» **Given entries**:
■ ■ ■
/-- When it is the turn of the command's opcode and the lanes are FP32 or BF16, each active lane takes the function's value: for a NaN, a NaN; for other
inputs that IEEE 754 gives a special result, that result; else the rounded value or another finite FP32 value no further than 2 ulp from the exact
one. Which of them is free (log entry 27). -/
def Obligations.LaneFunctionsStayWithinTwoUlp : Prop :=
  (∀ (s : State) (cl : Fin 32) (k : Fin 16) (t i : Nat), s.ready cl →
    let c := s.chip
    let x := c.ctx cl k t
    let w := viW i
    let v (lane : Nat) := laneVal w (x.lane i (viA i) lane)
    let fn (cmd : Instr) (op : Nat) : Prop := ∃ d f, exec cmd s = s.goes d ∧ d.lanesAre c cl k t i f ∧
      ∀ lane, w ≠ 2 → ∃ n, f lane = laneFp w (veFun op (v lane) n)
    (c.veTurn cl k t i 0x10 → fn (.vexp2 cl k) 0) ∧ (c.veTurn cl k t i 0x11 → fn (.vlog2 cl k) 1) ∧
    (c.veTurn cl k t i 0x12 → fn (.vrcp cl k) 2) ∧ (c.veTurn cl k t i 0x13 → fn (.vrsqrt cl k) 3) ∧
    (c.veTurn cl k t i 0x14 → ∃ d f, exec (.vsqrt cl k) s = s.goes d ∧ d.lanesAre c cl k t i f ∧
      ∀ lane, w ≠ 2 → f lane = laneFp w (veSqrt (v lane)))) ∧
  (∀ (op n : Nat), veFun op .nan n = .nan) ∧
  (∀ n, veFun 0 (.inf true) n = FVal.zero ∧ veFun 0 (.inf false) n = .inf false ∧ veFun 1 (.inf true) n = .nan ∧ veFun 2 (.inf true) n = .fin true 0 0 ∧
    veFun 3 (.inf false) n = FVal.zero ∧ ∀ e sg, veFun 1 (.fin sg 0 e) n = .inf true ∧ veFun 2 (.fin sg 0 e) n = .inf sg) ∧
  ∀ (n m : Nat) (e : Int) (sg : Bool),
    let v := FVal.fin sg m e
    let w := within2 v n
    v.r32.isFin = true → w = v.r32 ∨ ((ulp32 m e).scale 1).lt (w.add v.neg).abs = false ∧
      ((∃ (b : Bool) (q : Nat), q ≤ Fmt.fp32.maxFinite ∧ w = Fmt.fp32.decode (Fmt.fp32.signBit b + q)) ∨ w = .fin sg 0 0)

/-- At its turn, VCMP sets bits of a mask register m1 to m3 for the active lanes and keeps the others (relation 7 is not listed: free, log entry 2); VSEL
takes VA where the mask is set and VB where it is clear; a reduction over at least one active lane puts the sum over a tree of lane positions that no
mask changes (or the maximum, or that of the absolute values) into every lane of VD; VCVT encodes the active lanes into the packed elements of VD with
FMT and the rounding of RND; VDEC decodes packed elements to the lanes. -/
def Obligations.LaneMovesCompareAndReduce : Prop :=
  ∀ (s : State) (cl : Fin 32) (k : Fin 16) (t i : Nat), s.ready cl →
    let c := s.chip
    let d0 := c.veCounted cl k t
    let x := c.ctx cl k t
    let w := viW i
    let n := laneCount w
    let a (lane : Nat) := x.lane i (viA i) lane
    let b (lane : Nat) := x.lane i (viB i) lane
    (c.veTurn cl k t i 0x08 → 1 ≤ viD i → viD i < 4 → ∃ d, exec (.vcmp cl k) s = s.goes d ∧
      ∀ lane, lane < 256 → bit (KMap.getD (d.ctx cl k t).mask (viD i) 0) lane =
        if lane < n ∧ x.active i lane = true ∧ viImmU i % 8 ≠ 7 then veCmp (viImmU i % 8) (laneVal w (a lane)) (laneVal w (b lane))
        else if lane < n ∧ x.active i lane = true then bit (Config.freeBits c.freeCtr 256) lane
        else bit (KMap.getD x.mask (viD i) 0) lane) ∧
    (c.veTurn cl k t i 0x09 → ∃ d, exec (.vsel cl k) s = s.goes d ∧ ∀ lane, lane < n →
      rawLane w ((d.ctx cl k t).v (viD i)) lane = if x.active i lane then a lane else b lane) ∧
    (let act := (upto n).filter (x.active i)
     let reduces (cmd : Instr) (fp : Bool → FVal → FVal → FVal) (pre : FVal → FVal) (int : List Int → Int) : Prop :=
      ∃ d res, exec cmd s = s.goes d ∧ (∀ lane, lane < n → rawLane w ((d.ctx cl k t).v (viD i)) lane = res % 2 ^ (8 * laneBytes w)) ∧
        (d.ctx cl k t).s (viImmU i % 32) % 2 ^ (8 * laneBytes w) = res % 2 ^ (8 * laneBytes w) ∧
        (w ≠ 2 → ∃ z v, laneTree (fp z) ((upto n).map (fun l => if x.active i l then some (pre (laneVal w (a l))) else none)) = some v ∧ res = laneFp w v) ∧
        (w = 2 → let r := int (act.map (fun l => sextInt 32 (a l))); -(2 ^ 31) ≤ r → r < 2 ^ 31 → res = wrapInt 32 r)
     act ≠ [] →
      (c.veTurn cl k t i 0x18 → reduces (.vrsum cl k) (fun _ => add32) id List.sum) ∧
      (c.veTurn cl k t i 0x19 → reduces (.vrmax cl k) fmax id (fun l => l.foldl max (l.headD 0))) ∧
      (c.veTurn cl k t i 0x1A → reduces (.vrmaxabs cl k) fmax FVal.abs (fun l => (l.map (fun y => (y.natAbs : Int))).foldl max 0))) ∧
    (∀ f, c.veTurn cl k t i 0x20 → fmtOf (viFmt i) = some f → isMx (viFmt i) = false → packedBytes (viFmt i) n ≤ 512 →
      let mode (lane : Nat) : Rnd := (rndOf (viRnd i) (Config.srDraw (d0.srKey cl) (coreKey cl k) 3 (x.run.getD 0) (vePos t x.cvts lane)).toNat).getD .rne
      let out := ((upto n).filter (x.active i)).foldl (fun o l =>
        setElem (viFmt i) o l (f.encode (mode l) ((laneVal w (a l)).scale (viImm i)))) (x.v (viD i))
      exec (.vcvt cl k) s = s.goes ((d0.setCtx cl k t { x.setV (viD i) out with cvts := x.cvts + 1 }).veNext cl k t)) ∧
    (c.veTurn cl k t i 0x21 → w ≠ 2 → (fmtOf (viFmt i)).isSome = true → packedBytes (viFmt i) n ≤ 512 →
      ∃ d, exec (.vdec cl k) s = s.goes d ∧ d.lanesAre c cl k t i (fun l =>
        let v := elemAt (viFmt i) (x.v (viA i)) l
        laneFp w (if isMx (viFmt i) then underScale v (recNat (x.v (viA i)) (rowBytes (viFmt i) n + l / 32) 1) else v)))

/-- At its turn, with a format that the instruction takes and aligned addresses, VLD and VST split the row at lines of 128 bytes, a store leaving out
lines without an active lane, and VGATHER, VSCATTER and VSCATADD make one request of each line that active lanes name; the requests start in that
order, and one out of range fails the run first. A FENCE goes on, and waits while requests of the thread are outstanding. SLD_SST, for 8 bytes within
one line of the core's own scratchpad, below the working area and the cache ways and permitted to the run, with no older request of the thread to that
line and no load outstanding: with IMM[23] = 0 scalar VD takes the 8 bytes, least significant byte first, and memory stays; with IMM[23] = 1 memory
holds the 8 bytes of scalar VD there and every other byte stays. -/
def Obligations.VectorMemoryInstructionsComplete : Prop :=
  (∀ (s : State) (cl : Fin 32) (k : Fin 16) (t i : Nat), s.ready cl →
    let c := s.chip
    let d := c.veCounted cl k t
    let x := c.ctx cl k t
    let w := viW i
    let fmt := viFmt i
    let a := veAddr (x.s (viA i)) (viImm i)
    let n := rowBytes fmt (laneCount w)
    let size := elemBits fmt / 8
    let es := x.elemAddrs i
    let groups := byLine es
    let aligned : Prop := ∀ e ∈ es, e.2 % size = 0
    let bytes := ((upto (laneCount w)).map (fun l => leBytes size (storeLane w fmt (x.lane i (viD i) l)))).flatten
    (veMoveFmt w fmt = true → a % 16 = 0 →
      (c.veTurn cl k t i 0x28 → exec (.vld cl k) s = s.goes (d.veStart cl k t i (List.replicate n 0)
        ((lines a n).map (fun l => ⟨l.1, x.pc, .load l.2 (.image (l.1 - a))⟩)))) ∧
      (c.veTurn cl k t i 0x29 → exec (.vst cl k) s = s.goes (d.veStart cl k t i [] ((lines a bytes.length).flatMap (fun l =>
        if field (x.enables i size) (l.1 - a) l.2 = 0 then []
        else [⟨l.1, x.pc, .store (field (x.enables i size) (l.1 - a) l.2) ((bytes.drop (l.1 - a)).take l.2)⟩]))))) ∧
    (veElemFmt w fmt = true → aligned →
      (c.veTurn cl k t i 0x2A → exec (.vgather cl k) s = s.goes (d.veStart cl k t i (List.replicate 1024 0) (groups.map (fun g =>
        ⟨(spanOf size g.2).1, x.pc, .load (spanOf size g.2).2 (.lanes size (g.2.map (fun e => (e.1, e.2 - (spanOf size g.2).1))))⟩)))) ∧
      (c.veTurn cl k t i 0x2B → exec (.vscatter cl k) s = s.goes (d.veStart cl k t i [] (groups.map (fun g =>
        let lo := (spanOf size g.2).1
        ⟨lo, x.pc, .store (g.2.foldl (fun m e => m ||| ((2 ^ size - 1) <<< (e.2 - lo))) 0)
          (g.2.foldl (fun bs e => splice bs (e.2 - lo) (leBytes size (storeLane w fmt (x.lane i (viD i) e.1))))
            (List.replicate (spanOf size g.2).2 0))⟩)))) ∧
      (c.veTurn cl k t i 0x2C → w ≠ 2 → exec (.vscatadd cl k) s = s.goes (d.veStart cl k t i [] (groups.map (fun g =>
        ⟨(spanOf size g.2).1, x.pc, .add size (g.2.map (fun e => (e.2 - (spanOf size g.2).1, storeLane w fmt (x.lane i (viD i) e.1))))⟩))))) ∧
    (c.veTurn cl k t i 0x2D → exec (.fence cl k) s = s.goes (
      let e := d.veNext cl k t
      if (e.veOf cl k).slots.any (fun r => !r.dead && r.thread = t) && (e.veOf cl k).ready t then e.veHold cl k t .fence else e))) ∧
  ∀ (s : State) (cl : Fin 32) (k : Fin 16) (t i : Nat), s.ready cl →
    let c := s.chip
    let x := c.ctx cl k t
    let a := veAddr (x.s (viA i)) (sextInt 23 (viImmU i))
    let l := a % 2 ^ 48
    c.veTurn cl k t i 0x47 → c.isSelf (field a 48 12) = true → spBase cl k ≤ l → l + 8 ≤ spBase cl k + 0x280000 - 0x10000 * c.cacheWays cl k →
    l % 128 ≤ 120 → (∀ r ∈ (c.veOf cl k).slots, ¬(r.dead = false ∧ r.thread = t ∧ r.req.addr / 128 = a / 128)) →
    (bit (viImmU i) 23 = false → x.loads = 0 → c.accessCode (c.veAgent cl k t) false l 8 = COMP_OK →
      ∃ d, exec (.sldSst cl k) s = s.goes d ∧ d.mem = c.mem ∧ (d.ctx cl k t).s (viD i) = leNat (c.mem.readN l 8)) ∧
    (bit (viImmU i) 23 = true → c.accessCode (c.veAgent cl k t) true l 8 = COMP_OK →
      ∃ d, exec (.sldSst cl k) s = s.goes d ∧ d.mem.readN l 8 = leBytes 8 (x.s (viD i)) ∧
        ∀ y, (y < l ∨ l + 8 ≤ y) → d.mem.read y = c.mem.read y)

/-- At its turn, SADD, SSUB and SMUL write the 64-bit result to scalar VD when the unsigned or the signed reading holds it (else a free value, log entry
34), SMOVI its signed immediate, SSHIFT by 0 its operand; the results of SSHIFT by another amount, SLOGIC and SCMP are free values (log entry 35). BR
goes to PC + 8 × IMM, BRZ and BRNZ do so when scalar VA is zero and not zero and go on otherwise; EXIT ends the thread. -/
def Obligations.ScalarInstructionsComplete : Prop :=
  ∀ (s : State) (cl : Fin 32) (k : Fin 16) (t i : Nat), s.ready cl →
    let c := s.chip
    let d0 := c.veCounted cl k t
    let x := c.ctx cl k t
    let a := x.s (viA i)
    let b := x.s (viB i)
    let free := Config.freeBits c.freeCtr 64 % 2 ^ 64
    let holds (u v : Int) : Prop := (0 ≤ u ∧ u < 2 ^ 64) ∨ (-(2 ^ 63) ≤ v ∧ v < 2 ^ 63)
    let writes (cmd : Instr) (v : Nat) : Prop := ∃ d, exec cmd s = s.goes d ∧ d.scalarIs c cl k t i v
    let away := s.goes (d0.veGoto cl k t ((x.pc : Int) + 8 * viImm i))
    let on := s.goes (d0.veNext cl k t)
    (c.veTurn cl k t i 0x40 → holds ((a : Int) + b) (sextInt 64 a + sextInt 64 b) → writes (.sadd cl k) (wrapInt 64 ((a : Int) + b))) ∧
    (c.veTurn cl k t i 0x41 → holds ((a : Int) - b) (sextInt 64 a - sextInt 64 b) → writes (.ssub cl k) (wrapInt 64 ((a : Int) - b))) ∧
    (c.veTurn cl k t i 0x42 → holds ((a : Int) * b) (sextInt 64 a * sextInt 64 b) → writes (.smul cl k) (wrapInt 64 ((a : Int) * b))) ∧
    (c.veTurn cl k t i 0x43 → writes (.sshift cl k) (if b = 0 then a % 2 ^ 64 else free)) ∧
    (c.veTurn cl k t i 0x44 → writes (.slogic cl k) free) ∧ (c.veTurn cl k t i 0x45 → writes (.scmp cl k) free) ∧
    (c.veTurn cl k t i 0x46 → writes (.smovi cl k) (wrapInt 64 (viImm i))) ∧
    (c.veTurn cl k t i 0x48 → exec (.br cl k) s = away) ∧
    (c.veTurn cl k t i 0x49 → exec (.brz cl k) s = if a = 0 then away else on) ∧
    (c.veTurn cl k t i 0x4A → exec (.brnz cl k) s = if a = 0 then on else away) ∧
    (c.veTurn cl k t i 0x4F → exec (.exit cl k) s = s.goes (d0.setCtx cl k t { x with done := true }))

/-- At its turn, SHCLAIM of whole 64-byte units of a shelf other than shelf 63 that are free at once takes the entry's byte offset; SHCOMMIT and SHRELEASE
of an entry that the shelf takes go on, and one that the shelf refuses fails the run with reason 0x08; SWAIT goes on when the counter has reached the
threshold and otherwise registers a wait; SSIGNAL of 1 to 0xFFFF_FFFF adds to the counter and goes on, and of 0 fails the run with reason 0x0B. A
counter number out of range fails the run with reason 0x07 and is recorded. -/
def Obligations.VectorShelvesAndCountersComplete : Prop :=
  ∀ (s : State) (cl : Fin 32) (k : Fin 16) (t i : Nat), s.ready cl →
    let c := s.chip
    let d := c.veCounted cl k t
    let x := c.ctx cl k t
    let a := x.s (viA i)
    let b := x.s (viB i)
    let p := d.vePart cl k t
    let r := veShelf cl k i
    let h := d.shelf r
    let named : Prop := bit (viImmU i) 8 = true ∨ viImmU i % 256 < 64
    (c.veTurn cl k t i 0x30 → named → r.isSpill = false → a ≠ 0 → a % 64 = 0 → h.opened = true → a / 64 ≤ h.span → h.waiting = [] →
      h.fits (a / 64) = true →
      exec (.shclaim cl k) s = s.goes (((d.setShelf r (h.place (a / 64))).setCtx cl k t
        (x.setS (viD i) (h.base * 1024 + (h.claimPos + h.skipFor (a / 64)) % h.span * 64))).veNext cl k t)) ∧
    (c.veTurn cl k t i 0x31 → named → exec (.shcommit cl k) s = s.goes (
      let z := d.shelfCommit r p a
      if z.2 = COMP_OK then z.1.veNext cl k t else z.1.veBad cl k t (if z.2 = COMP_SYNC_RANGE then 7 else 8) z.2)) ∧
    (c.veTurn cl k t i 0x32 → named → exec (.shrelease cl k) s = s.goes (
      let z := d.shelfRelease r a
      if z.2 = COMP_OK then z.1.veNext cl k t else z.1.veBad cl k t (if z.2 = COMP_SYNC_RANGE then 7 else 8) z.2)) ∧
    (c.veTurn cl k t i 0x38 → (a < d.syncRange p →
        (b ≤ d.syncVal (d.syncIndex p a) → exec (.swait cl k) s = s.goes (d.veNext cl k t)) ∧
        (d.syncVal (d.syncIndex p a) < b → exec (.swait cl k) s = s.goes ((d.addWait (d.syncIndex p a) b (.ve cl k t)).veHold cl k t .sync))) ∧
      (d.syncRange p ≤ a → exec (.swait cl k) s = s.goes ((d.syncRangeErr (cl / 8) d.deviceId p a).veBad cl k t 7 COMP_SYNC_RANGE))) ∧
    (c.veTurn cl k t i 0x39 → (b ≠ 0 → b ≤ 0xFFFFFFFF → a < d.syncRange p →
        exec (.ssignal cl k) s = s.goes ((d.syncInc (cl / 8) p a b).1.veNext cl k t)) ∧
      (b = 0 → exec (.ssignal cl k) s = s.goes (d.veBad cl k t 0xB COMP_VE_INST_INVALID)))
■ ■ ■
» **Your assignment**:
State how many lines of the listing include "syncVal", and nothing more.

» **Answer space**:
2